CD: Jamie Cullum - Momentum

Stylistic mash-ups of album number six result in perfect pop

Jamie Cullum's sixth studio album is about as good a pop record as you'll hear all year. Newly signed to Island Records, the singer-songwriter has seemingly raided ideas from the entire history of pop music, such that low-fi vintage synth lines and jazzy piano breaks rub shoulders with heart-on-sleeve soul belters and subtle electronica. The kind of stylistic pluralism that directly reflects Cullum's own musical loves, in other words.

The mash-up of opening salvo “The Same Things” is typical of the album as a whole, combining a deep, New Orleans-type rolling percussion groove with stacked up vocal harmonies, topped off by a really nasty transistor organ solo. By contrast, the dramatic “Edge Of Something” throws everything into the textural mix: pounding drum break, booming piano lines, sweeping strings and plenty of ear-catching percussion detail.
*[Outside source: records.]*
-- ==== Sys2Proof/Machine/Packets.lean ====
section
/-! DEFINITION. Command streams: levels, windows and packets, and what each packet does (17 R409 to R416, R420, R424; 19 R445 to
R447). -/

namespace Sys2Proof.Machine

def Packet.word (p : Packet) (i : Nat) : Nat := p.words.getD i 0

/-- The level that a queue's next packet stands in. -/
def Queue.top (x : Queue) : Level :=
  x.levels.headD { kind := .ring, host := x.host, start := 0, stop := 0, pos := x.rptr, passes := 0, window := none }
def Queue.setTop (x : Queue) (l : Level) : Queue := { x with levels := match x.levels with
  | [] => [l]
  | _ :: rest => l :: rest }

/-- The level whose memory holds the next packet: a loop's body lies in the level around it (R414). -/
def Queue.holder (x : Queue) : Level := (x.levels.find? fun l => l.kind ≠ .loop).getD x.top

def Queue.inRing (x : Queue) : Bool := x.holder.kind = .ring

/-- Buffers entered (R414). -/
def Queue.depth (x : Queue) : Nat := (x.levels.filter fun l => l.kind = .ib).length

/-- Bytes from one position to another; those of the ring wrap at 2^32 (R409). -/
def Queue.dist (x : Queue) (a b : Nat) : Nat := if x.inRing then (b + 2 ^ 32 - a % 2 ^ 32) % 2 ^ 32 else b - a
def Queue.after (x : Queue) (a n : Nat) : Nat := if x.inRing then (a + n) % 2 ^ 32 else a + n

/-- End of what the next packets may take: WPTR, or the end of the buffer or body (R409, R415). -/
def Queue.limit (x : Queue) : Nat := match x.top.kind with
  | .ring => x.wptr
  | _ => x.top.stop

/-- The address word of a position (R409, R410). -/
def Queue.addrWord (x : Queue) (pos : Nat) : Nat :=
  let a := if x.inRing then x.base + pos % x.size else pos
  if x.holder.host then 2 ^ 63 + a else a

/-- The window that stands for the level of the next packet (R415, R446). -/
def Queue.window (x : Queue) : Option PktWindow := match x.top.kind with
  | .loop => x.top.window
  | _ => (x.windows.find? fun w => w.1 = x.depth).map (·.2)

def Queue.setWindow (x : Queue) (w : PktWindow) : Queue := match x.top.kind with
  | .loop => x.setTop { x.top with window := some w }
  | _ => { x with windows := tset x.windows x.depth w }

/-- Bytes of the level's window from a position on, when it holds the position. -/
def Queue.windowBytes (x : Queue) (pos : Nat) : List Byte :=
  match x.window with
  | none => []
  | some w =>
    if w.host ≠ x.holder.host || (!x.inRing && pos < w.start) then []
    else w.bytes.drop (x.dist w.start pos)

/-- The length of the packet that some bytes begin with. -/
def packetLen (bs : List Byte) : Nat := (bs.getD 1 0).toNat

/-- A whole packet at the head of some bytes (R410). -/
def parsePacket (pos : Nat) (bs : List Byte) : Option Packet :=
  let n := packetLen bs
  if bs.length < 8 || n = 0 || bs.length < 8 * n then none
  else
    let h := bytesNat (bs.take 8)
    some { pos, kind := bits h 7 0, len := n, arg := bits h 63 32, rsv := bits h 31 16,
           words := (List.range (n - 1)).map fun i => bytesNat ((bs.drop (8 * (i + 1))).take 8) }

/-- The next packet, when the level's window holds it whole below WPTR, or the end of the buffer or body (R409, R415, R446). -/
def Queue.packet (x : Queue) : Option Packet := parsePacket x.top.pos ((x.windowBytes x.top.pos).take (x.dist x.top.pos x.limit))

/-- The packet in progress, or the next one. -/
def Queue.doing (x : Queue) : Option Packet := x.current.orElse fun _ => x.packet

/-- No window of a queue stands any more; a packet in progress is kept as it was decoded (R415, R419, R446). -/
def Queue.dropWindows (x : Queue) : Queue :=
  { x with windows := [], levels := x.levels.map fun l => { l with window := none },
           current := if x.progress ≠ .none || x.skip ≠ 0 then x.doing else none }

/-- Bytes of whole packets at the head of some bytes (R415). -/
def wholePackets : Nat → List Byte → Nat
  | 0, _ => 0
  | k + 1, bs =>
    let n := 8 * packetLen bs
    if bs.length < 8 || n = 0 || bs.length < n then 0 else n + wholePackets k (bs.drop n)

/-- Read packet memory from a position, at most `n` bytes, up to the first byte that cannot be read; its cause is answered. -/
def State.readStream (s : State) (x : Queue) (pos : Nat) : Nat → Nat → Option Nat × List Byte × State
  | 0, _ => (none, [], s)
  | k + 1, n =>
    if n = 0 then (none, [], s)
    else
      let w := x.addrWord pos
      let m := min n (128 - w % 128)
      match s.pktRead x.part w m with
      | (.error c, s1) => (some c, [], s1)
      | (.ok v, s1) =>
        let r := s1.readStream x (x.after pos m) k (n - m)
        (r.1, natBytes m v ++ r.2.1, r.2.2)

/-- What a fetch at a position finds (R409, R415). -/
inductive FetchRes where
  | window (w : PktWindow)
  /-- the packet is not yet whole below WPTR -/
  | wait
  | stop (cause : Nat)
  deriving DecidableEq, Repr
With a ridiculously catchy chorus hook, it's easy to see why “Everything You Didn't Do” was picked as the first single, although, after a Mariachi-flavoured intro, the piano vamp of “When I Get Famous” - with an audible nod to one of Cullum's heroes, Herbie Hancock - runs it a very close second. Already released as a teaser, Cole Porter's “Love For $ale” is given a dirty, hip-hop makeover underpinned by a menacing bass line, a Roots Manuva sample and some slick rhymes from the man himself following Cullum's dreamy Fender Rhodes solo.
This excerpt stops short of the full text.